Start of Material to process
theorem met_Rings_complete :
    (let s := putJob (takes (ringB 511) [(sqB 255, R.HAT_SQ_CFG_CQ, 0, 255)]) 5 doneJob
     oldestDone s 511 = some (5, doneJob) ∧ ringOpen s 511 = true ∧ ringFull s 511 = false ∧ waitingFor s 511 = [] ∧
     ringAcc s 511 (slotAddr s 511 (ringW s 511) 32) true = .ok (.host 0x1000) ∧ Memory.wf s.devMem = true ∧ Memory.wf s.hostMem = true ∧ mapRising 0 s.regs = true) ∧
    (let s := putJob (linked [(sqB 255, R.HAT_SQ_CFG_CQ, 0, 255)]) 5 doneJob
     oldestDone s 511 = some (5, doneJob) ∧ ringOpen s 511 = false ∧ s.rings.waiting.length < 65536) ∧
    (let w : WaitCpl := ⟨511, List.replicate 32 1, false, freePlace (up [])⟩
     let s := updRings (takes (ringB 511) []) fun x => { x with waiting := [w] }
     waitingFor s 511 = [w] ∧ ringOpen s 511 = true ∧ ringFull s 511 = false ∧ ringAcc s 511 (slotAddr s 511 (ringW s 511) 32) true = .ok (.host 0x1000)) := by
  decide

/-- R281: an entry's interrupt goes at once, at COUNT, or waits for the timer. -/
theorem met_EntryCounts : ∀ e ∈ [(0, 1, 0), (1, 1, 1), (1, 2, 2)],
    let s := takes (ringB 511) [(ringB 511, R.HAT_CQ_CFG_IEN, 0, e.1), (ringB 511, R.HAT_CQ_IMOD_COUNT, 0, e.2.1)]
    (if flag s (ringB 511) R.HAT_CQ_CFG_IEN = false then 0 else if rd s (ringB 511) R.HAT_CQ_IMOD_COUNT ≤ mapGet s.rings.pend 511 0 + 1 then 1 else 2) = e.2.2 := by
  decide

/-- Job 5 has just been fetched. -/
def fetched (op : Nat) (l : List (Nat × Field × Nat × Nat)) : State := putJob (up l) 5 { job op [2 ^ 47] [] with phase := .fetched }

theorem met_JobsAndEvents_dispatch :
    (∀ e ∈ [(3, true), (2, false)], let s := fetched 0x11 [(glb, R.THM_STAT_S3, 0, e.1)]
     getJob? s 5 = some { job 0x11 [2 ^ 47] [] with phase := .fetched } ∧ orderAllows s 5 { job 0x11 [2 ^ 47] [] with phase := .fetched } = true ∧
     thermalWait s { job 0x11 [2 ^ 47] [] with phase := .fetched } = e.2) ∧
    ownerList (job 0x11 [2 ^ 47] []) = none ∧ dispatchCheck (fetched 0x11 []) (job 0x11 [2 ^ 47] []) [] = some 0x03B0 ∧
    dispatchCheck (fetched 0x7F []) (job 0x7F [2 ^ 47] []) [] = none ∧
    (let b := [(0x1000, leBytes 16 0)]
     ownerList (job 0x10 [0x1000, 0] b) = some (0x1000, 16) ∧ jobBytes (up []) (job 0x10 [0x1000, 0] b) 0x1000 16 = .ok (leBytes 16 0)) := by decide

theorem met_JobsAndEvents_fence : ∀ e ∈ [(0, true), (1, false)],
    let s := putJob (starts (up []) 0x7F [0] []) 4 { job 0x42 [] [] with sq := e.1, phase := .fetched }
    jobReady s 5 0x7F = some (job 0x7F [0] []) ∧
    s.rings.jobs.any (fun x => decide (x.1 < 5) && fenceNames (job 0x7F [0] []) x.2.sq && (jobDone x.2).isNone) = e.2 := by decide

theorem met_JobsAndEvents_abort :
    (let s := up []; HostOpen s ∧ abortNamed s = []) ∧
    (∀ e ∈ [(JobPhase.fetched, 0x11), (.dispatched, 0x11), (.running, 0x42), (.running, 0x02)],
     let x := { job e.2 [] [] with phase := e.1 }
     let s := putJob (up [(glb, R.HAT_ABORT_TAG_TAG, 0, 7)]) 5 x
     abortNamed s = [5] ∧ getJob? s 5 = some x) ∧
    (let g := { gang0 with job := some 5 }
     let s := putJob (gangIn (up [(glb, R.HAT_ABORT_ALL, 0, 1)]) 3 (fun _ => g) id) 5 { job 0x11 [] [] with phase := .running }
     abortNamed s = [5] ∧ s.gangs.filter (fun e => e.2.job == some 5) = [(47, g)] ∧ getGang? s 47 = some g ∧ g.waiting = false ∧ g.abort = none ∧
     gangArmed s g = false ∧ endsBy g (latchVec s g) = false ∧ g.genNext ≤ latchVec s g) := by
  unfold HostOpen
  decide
End of Material to process
Start of Material to process
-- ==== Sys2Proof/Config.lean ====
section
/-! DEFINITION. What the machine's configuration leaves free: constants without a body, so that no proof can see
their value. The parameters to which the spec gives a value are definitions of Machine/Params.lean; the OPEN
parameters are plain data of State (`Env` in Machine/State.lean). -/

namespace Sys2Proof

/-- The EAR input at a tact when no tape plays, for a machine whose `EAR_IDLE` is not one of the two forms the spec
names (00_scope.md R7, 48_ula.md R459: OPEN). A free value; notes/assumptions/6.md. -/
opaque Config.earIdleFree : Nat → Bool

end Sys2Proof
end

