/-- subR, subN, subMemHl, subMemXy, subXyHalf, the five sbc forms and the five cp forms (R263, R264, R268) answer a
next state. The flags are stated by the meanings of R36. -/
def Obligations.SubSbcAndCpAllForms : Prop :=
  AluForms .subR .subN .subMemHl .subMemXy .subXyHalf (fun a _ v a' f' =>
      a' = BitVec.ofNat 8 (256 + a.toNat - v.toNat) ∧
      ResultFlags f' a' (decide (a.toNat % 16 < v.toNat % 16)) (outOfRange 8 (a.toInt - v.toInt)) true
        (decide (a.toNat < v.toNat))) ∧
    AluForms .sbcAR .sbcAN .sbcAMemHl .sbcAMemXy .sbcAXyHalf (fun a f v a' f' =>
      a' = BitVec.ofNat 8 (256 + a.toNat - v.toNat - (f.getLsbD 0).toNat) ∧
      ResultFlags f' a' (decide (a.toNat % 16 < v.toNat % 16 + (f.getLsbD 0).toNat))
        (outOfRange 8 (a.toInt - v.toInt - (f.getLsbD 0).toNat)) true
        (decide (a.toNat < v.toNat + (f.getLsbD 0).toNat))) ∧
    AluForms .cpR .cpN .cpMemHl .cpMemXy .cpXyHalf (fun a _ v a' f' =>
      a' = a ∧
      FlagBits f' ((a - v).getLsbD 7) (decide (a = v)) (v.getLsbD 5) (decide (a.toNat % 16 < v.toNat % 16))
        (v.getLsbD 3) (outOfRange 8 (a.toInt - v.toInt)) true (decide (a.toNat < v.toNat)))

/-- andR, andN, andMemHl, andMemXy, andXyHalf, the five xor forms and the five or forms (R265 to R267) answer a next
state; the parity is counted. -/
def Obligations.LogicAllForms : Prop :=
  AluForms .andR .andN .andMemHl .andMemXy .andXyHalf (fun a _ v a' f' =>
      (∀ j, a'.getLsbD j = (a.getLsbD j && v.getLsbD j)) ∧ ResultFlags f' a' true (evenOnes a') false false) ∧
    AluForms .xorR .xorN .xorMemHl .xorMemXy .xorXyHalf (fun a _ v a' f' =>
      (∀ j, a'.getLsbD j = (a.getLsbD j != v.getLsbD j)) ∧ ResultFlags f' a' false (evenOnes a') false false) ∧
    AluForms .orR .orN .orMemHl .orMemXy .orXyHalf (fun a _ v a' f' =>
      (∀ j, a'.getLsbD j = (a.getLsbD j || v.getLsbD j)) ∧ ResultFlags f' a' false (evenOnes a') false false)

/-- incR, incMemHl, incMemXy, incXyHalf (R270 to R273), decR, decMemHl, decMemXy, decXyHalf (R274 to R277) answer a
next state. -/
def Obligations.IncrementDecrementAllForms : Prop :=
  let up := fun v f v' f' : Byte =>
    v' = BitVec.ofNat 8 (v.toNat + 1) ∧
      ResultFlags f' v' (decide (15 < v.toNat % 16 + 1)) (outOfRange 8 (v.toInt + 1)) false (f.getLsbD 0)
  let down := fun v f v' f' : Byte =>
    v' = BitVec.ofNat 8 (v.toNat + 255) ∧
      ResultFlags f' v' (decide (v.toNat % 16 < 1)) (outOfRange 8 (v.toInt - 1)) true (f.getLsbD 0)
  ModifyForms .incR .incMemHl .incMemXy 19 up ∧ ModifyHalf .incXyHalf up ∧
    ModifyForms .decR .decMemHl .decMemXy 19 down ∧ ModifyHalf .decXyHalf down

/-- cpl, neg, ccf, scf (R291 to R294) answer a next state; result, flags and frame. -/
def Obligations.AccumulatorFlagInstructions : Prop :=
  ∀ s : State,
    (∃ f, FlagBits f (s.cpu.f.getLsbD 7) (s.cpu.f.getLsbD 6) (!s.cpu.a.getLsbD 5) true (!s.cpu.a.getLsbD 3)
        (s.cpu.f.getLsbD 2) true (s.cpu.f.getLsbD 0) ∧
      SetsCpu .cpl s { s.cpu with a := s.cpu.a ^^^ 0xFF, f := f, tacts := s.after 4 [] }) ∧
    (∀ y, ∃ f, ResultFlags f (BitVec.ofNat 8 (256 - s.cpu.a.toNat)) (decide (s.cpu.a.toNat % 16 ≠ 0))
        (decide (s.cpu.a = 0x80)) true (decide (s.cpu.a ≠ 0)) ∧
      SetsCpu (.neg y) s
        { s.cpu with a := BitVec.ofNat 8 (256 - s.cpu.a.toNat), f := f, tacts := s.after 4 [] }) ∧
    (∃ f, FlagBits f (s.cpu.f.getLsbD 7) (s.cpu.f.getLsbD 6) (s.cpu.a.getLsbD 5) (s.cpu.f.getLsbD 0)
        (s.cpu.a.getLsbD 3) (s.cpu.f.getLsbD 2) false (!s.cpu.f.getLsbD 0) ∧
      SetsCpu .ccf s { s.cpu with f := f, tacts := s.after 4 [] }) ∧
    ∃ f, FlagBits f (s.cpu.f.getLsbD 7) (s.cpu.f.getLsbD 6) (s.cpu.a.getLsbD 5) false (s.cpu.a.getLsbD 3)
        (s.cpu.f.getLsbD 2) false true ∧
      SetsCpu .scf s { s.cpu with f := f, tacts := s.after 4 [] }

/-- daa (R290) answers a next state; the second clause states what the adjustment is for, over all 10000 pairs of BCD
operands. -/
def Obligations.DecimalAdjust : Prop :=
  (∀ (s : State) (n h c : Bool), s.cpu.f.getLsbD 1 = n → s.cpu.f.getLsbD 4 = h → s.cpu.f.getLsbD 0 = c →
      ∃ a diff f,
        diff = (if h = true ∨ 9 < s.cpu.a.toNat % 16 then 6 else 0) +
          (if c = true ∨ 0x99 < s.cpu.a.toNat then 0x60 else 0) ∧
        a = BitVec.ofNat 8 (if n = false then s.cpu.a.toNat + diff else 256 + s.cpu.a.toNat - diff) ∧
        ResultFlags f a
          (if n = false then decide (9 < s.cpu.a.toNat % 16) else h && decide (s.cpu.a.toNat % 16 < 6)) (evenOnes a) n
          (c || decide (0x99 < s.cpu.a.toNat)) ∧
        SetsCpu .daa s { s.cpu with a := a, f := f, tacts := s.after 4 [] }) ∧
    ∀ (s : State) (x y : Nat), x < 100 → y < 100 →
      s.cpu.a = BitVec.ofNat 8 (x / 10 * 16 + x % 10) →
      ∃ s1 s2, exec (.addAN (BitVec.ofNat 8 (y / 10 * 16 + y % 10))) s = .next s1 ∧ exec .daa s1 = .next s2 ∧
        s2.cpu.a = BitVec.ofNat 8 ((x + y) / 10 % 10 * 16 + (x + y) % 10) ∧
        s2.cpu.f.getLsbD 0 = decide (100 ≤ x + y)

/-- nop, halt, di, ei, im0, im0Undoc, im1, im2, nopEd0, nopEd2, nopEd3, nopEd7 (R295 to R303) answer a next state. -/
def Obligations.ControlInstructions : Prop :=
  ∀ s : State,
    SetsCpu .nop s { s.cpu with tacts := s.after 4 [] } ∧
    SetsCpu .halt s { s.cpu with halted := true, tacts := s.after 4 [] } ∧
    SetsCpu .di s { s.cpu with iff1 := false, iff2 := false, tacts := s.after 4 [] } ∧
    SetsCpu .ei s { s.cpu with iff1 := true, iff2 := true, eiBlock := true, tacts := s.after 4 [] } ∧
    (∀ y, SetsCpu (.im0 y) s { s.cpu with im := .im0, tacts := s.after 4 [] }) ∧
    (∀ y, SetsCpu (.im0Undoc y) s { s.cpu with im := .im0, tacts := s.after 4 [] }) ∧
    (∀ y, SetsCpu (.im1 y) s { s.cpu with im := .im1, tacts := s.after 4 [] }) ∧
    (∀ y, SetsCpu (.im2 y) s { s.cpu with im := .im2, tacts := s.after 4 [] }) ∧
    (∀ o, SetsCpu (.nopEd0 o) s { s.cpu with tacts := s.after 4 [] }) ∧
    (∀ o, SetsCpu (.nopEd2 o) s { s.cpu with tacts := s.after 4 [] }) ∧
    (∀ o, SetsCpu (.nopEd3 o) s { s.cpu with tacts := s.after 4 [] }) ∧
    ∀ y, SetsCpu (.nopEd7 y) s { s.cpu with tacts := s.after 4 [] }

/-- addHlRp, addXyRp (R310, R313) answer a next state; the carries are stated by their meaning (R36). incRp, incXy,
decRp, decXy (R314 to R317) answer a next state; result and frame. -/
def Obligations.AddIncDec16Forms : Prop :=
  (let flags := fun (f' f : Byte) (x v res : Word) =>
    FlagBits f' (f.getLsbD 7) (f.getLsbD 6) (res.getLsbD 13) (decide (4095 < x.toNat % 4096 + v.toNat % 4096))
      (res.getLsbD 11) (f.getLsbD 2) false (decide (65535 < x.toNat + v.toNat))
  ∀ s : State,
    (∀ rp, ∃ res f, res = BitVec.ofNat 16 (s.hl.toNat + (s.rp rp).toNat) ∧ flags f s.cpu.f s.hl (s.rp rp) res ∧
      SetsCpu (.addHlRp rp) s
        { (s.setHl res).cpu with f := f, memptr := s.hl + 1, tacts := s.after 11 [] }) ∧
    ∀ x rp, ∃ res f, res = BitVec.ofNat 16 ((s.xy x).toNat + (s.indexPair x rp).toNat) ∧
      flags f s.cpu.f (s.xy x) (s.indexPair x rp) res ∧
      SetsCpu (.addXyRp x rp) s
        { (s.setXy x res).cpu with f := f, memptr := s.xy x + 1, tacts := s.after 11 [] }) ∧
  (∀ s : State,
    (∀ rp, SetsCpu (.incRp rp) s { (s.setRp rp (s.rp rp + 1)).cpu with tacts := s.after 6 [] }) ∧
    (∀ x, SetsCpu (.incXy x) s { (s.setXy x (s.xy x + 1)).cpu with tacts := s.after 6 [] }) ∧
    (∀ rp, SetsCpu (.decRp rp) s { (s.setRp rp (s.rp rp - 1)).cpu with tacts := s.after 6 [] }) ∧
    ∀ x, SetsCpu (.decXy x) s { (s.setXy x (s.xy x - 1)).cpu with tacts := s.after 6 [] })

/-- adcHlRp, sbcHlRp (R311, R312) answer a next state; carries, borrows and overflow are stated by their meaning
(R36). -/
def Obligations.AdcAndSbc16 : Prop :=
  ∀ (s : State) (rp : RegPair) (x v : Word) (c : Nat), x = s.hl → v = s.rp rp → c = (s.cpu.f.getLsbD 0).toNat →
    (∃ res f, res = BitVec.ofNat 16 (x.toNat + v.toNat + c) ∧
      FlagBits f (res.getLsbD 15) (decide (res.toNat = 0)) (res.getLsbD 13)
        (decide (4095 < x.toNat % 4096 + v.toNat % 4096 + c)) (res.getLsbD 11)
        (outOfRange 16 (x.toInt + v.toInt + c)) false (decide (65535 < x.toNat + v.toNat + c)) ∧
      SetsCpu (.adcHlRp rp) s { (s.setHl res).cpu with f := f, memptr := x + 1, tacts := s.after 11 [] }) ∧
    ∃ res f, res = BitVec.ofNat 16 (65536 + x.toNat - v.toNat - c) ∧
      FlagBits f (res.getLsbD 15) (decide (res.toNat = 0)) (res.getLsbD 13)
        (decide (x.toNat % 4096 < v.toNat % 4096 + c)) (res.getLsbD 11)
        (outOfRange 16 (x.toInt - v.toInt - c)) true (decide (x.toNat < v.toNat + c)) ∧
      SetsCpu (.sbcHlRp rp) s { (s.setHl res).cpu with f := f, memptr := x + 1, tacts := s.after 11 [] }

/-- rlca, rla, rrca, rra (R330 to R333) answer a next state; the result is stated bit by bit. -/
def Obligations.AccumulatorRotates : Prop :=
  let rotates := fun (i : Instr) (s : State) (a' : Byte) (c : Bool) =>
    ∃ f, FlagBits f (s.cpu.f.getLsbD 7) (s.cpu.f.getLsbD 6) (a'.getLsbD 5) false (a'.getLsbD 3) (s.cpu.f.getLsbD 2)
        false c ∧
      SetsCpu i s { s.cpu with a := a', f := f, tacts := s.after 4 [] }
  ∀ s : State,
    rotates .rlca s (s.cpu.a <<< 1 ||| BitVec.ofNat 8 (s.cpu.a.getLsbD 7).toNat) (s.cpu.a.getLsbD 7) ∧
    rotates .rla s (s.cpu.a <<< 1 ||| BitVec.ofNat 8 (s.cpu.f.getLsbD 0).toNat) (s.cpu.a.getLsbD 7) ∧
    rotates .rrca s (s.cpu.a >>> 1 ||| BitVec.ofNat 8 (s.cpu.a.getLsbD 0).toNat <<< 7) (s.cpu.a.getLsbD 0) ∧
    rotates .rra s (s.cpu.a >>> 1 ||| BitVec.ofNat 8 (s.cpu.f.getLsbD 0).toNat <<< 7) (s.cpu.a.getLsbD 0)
End of Material to process
__What to produce__
Only one stretch of the data above is needed. Restate it word for word, from the line containing "orderAllows s 5" through the line containing "let s := putJob (starts", both ends included.

__Response area__
     getJob? s 5 = some { job 0x11 [2 ^ 47] [] with phase := .fetched } ∧ orderAllows s 5 { job 0x11 [2 ^ 47] [] with phase := .fetched } = true ∧
     thermalWait s { job 0x11 [2 ^ 47] [] with phase := .fetched } = e.2) ∧
    ownerList (job 0x11 [2 ^ 47] []) = none ∧ dispatchCheck (fetched 0x11 []) (job 0x11 [2 ^ 47] []) [] = some 0x03B0 ∧
    dispatchCheck (fetched 0x7F []) (job 0x7F [2 ^ 47] []) [] = none ∧
    (let b := [(0x1000, leBytes 16 0)]
     ownerList (job 0x10 [0x1000, 0] b) = some (0x1000, 16) ∧ jobBytes (up []) (job 0x10 [0x1000, 0] b) 0x1000 16 = .ok (leBytes 16 0)) := by decide

theorem met_JobsAndEvents_fence : ∀ e ∈ [(0, true), (1, false)],
    let s := putJob (starts (up []) 0x7F [0] []) 4 { job 0x42 [] [] with sq := e.1, phase := .fetched }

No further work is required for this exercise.